▶ [EXERCISE DETAILS]: Set down the material exactly as given, please, from its first line through the line that includes "theorem leBytes_length (n".

▶ [RECORD EXTRACTS]:

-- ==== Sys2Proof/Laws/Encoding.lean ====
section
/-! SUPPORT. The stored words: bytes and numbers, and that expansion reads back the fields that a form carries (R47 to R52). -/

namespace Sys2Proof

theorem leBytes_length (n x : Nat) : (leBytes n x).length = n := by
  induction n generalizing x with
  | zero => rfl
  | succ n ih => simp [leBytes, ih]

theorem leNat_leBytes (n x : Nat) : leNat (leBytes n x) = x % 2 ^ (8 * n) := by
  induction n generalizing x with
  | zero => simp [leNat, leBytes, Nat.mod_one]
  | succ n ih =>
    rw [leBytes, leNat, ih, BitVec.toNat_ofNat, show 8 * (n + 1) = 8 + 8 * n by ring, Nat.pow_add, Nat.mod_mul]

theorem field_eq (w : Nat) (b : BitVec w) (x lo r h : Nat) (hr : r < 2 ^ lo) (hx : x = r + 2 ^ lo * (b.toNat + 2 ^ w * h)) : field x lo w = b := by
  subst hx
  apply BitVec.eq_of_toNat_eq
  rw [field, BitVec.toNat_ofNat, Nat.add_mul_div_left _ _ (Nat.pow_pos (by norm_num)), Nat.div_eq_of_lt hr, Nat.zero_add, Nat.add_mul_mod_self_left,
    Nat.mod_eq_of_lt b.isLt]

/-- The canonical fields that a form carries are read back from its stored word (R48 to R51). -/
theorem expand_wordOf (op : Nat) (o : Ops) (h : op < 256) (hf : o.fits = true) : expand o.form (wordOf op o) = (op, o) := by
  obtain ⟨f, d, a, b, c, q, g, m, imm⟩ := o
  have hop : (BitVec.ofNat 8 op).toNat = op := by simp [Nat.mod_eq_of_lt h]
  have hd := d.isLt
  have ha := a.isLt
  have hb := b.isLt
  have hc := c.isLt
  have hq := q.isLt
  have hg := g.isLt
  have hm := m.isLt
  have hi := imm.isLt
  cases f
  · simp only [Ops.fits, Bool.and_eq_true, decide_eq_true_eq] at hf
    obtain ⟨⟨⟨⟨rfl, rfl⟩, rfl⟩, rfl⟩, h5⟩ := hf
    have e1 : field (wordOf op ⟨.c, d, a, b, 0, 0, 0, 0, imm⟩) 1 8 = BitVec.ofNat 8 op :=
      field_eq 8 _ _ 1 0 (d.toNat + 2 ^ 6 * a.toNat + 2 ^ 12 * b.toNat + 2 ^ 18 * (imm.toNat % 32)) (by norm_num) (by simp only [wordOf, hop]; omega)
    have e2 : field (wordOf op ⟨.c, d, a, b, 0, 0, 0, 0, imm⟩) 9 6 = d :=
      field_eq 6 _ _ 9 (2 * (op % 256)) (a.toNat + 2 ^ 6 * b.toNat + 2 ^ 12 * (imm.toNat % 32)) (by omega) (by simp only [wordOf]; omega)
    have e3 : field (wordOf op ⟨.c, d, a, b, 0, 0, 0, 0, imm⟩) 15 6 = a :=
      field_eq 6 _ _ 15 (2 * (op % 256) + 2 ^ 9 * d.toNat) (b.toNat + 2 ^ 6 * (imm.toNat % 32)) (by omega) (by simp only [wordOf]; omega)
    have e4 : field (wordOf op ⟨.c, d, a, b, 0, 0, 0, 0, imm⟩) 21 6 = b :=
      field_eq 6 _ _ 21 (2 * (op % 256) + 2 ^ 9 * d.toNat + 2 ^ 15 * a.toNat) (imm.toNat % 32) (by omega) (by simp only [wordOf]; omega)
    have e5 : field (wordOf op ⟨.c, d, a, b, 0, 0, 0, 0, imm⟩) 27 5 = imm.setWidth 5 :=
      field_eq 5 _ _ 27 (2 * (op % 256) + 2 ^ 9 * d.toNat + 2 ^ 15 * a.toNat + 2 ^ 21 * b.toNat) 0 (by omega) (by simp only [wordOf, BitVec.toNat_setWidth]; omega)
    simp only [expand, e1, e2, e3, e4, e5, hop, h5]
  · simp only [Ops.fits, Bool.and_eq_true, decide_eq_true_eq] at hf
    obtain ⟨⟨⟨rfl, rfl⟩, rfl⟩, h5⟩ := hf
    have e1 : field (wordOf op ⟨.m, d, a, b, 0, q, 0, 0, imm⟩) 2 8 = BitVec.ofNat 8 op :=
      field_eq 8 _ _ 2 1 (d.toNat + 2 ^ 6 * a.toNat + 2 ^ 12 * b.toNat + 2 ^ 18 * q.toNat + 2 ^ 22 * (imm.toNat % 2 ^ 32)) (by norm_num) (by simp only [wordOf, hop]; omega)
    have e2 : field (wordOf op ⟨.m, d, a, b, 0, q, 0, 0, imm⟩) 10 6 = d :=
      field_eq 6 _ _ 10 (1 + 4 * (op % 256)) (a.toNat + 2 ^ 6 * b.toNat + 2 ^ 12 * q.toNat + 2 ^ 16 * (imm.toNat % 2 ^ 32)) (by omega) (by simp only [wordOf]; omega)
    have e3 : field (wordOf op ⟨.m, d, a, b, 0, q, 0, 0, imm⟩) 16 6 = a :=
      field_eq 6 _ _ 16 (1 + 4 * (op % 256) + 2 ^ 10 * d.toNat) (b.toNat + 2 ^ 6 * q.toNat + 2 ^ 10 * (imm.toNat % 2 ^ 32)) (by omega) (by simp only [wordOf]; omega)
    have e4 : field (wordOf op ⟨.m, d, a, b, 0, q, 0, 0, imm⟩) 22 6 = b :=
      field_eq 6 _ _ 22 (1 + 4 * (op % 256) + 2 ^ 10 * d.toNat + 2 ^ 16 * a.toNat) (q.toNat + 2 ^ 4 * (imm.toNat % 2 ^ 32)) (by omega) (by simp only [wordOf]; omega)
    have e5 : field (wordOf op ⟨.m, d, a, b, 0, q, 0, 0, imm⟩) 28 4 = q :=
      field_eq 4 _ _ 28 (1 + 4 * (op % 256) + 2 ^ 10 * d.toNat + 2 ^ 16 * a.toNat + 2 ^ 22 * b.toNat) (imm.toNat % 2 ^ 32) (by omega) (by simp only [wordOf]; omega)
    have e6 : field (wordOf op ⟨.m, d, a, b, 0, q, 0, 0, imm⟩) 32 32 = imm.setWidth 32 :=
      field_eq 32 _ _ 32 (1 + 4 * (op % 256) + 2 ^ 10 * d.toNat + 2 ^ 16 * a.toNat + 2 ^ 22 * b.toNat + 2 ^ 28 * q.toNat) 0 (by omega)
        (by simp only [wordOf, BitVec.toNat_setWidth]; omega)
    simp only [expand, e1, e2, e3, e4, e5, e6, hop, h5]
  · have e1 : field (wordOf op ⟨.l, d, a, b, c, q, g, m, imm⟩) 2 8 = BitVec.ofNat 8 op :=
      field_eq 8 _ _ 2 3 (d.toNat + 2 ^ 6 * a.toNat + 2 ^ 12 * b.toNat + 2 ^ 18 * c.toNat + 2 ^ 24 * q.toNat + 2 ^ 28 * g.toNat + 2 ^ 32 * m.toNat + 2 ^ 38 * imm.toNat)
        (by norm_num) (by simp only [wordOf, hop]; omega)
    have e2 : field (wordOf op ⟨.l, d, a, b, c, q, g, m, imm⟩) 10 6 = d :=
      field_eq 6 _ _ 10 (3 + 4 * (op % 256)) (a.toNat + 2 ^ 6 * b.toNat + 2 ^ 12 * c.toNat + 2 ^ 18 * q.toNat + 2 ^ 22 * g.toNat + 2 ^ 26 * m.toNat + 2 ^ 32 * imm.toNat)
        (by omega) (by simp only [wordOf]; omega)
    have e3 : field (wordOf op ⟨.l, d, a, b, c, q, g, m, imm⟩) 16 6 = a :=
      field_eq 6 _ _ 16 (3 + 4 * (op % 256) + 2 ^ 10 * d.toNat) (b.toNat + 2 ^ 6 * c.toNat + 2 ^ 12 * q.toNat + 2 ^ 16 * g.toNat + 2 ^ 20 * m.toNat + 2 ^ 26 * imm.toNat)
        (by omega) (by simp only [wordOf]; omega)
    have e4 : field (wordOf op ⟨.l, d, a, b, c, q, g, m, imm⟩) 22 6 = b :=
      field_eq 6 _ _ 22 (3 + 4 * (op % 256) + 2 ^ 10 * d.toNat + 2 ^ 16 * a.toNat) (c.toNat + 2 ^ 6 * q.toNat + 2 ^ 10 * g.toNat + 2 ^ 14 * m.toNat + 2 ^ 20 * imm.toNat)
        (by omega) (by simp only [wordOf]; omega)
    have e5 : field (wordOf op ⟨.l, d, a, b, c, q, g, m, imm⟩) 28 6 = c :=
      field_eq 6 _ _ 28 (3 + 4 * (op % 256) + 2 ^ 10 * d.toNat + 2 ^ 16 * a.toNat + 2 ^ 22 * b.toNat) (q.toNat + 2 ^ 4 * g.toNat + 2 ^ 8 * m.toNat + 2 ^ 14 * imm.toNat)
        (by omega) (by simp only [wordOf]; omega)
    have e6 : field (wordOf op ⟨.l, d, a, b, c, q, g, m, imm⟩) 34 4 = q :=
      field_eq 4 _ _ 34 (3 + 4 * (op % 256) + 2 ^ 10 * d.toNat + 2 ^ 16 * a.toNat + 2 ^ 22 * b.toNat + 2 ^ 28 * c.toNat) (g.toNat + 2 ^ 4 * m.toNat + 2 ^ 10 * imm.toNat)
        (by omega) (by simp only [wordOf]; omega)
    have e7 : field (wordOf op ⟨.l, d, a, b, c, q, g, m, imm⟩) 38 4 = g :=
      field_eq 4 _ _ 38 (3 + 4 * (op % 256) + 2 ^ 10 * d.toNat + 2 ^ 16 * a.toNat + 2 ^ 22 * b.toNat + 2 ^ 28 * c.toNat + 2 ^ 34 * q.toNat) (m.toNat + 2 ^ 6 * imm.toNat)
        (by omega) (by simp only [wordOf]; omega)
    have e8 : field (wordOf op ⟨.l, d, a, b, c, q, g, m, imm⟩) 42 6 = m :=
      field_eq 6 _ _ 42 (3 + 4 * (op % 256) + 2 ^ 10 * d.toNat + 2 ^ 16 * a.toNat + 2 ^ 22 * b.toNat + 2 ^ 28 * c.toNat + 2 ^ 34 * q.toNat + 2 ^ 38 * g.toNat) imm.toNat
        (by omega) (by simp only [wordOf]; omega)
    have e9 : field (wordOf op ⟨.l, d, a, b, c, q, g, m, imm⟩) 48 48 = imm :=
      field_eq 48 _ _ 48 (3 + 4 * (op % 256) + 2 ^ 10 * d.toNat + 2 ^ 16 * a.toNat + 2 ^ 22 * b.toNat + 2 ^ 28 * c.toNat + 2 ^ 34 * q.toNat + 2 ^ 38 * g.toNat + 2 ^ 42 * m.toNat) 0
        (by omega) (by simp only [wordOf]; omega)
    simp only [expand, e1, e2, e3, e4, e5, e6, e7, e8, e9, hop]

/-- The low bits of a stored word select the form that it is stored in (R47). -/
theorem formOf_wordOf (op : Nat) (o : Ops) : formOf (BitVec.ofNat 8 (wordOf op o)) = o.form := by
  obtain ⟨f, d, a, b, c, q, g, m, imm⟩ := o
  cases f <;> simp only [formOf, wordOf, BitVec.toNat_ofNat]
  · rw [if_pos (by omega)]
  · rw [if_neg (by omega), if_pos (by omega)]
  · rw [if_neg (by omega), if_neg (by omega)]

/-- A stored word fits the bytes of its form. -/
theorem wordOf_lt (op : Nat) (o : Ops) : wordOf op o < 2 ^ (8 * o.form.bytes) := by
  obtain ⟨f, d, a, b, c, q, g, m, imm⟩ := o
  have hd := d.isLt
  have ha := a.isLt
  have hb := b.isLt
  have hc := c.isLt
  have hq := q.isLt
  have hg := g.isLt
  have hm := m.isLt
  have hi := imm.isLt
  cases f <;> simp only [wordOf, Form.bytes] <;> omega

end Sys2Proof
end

▶ [RESPONSE AREA]:
-- ==== Sys2Proof/Laws/Encoding.lean ====
section
/-! SUPPORT. The stored words: bytes and numbers, and that expansion reads back the fields that a form carries (R47 to R52). -/

namespace Sys2Proof

theorem leBytes_length (n x : Nat) : (leBytes n x).length = n := by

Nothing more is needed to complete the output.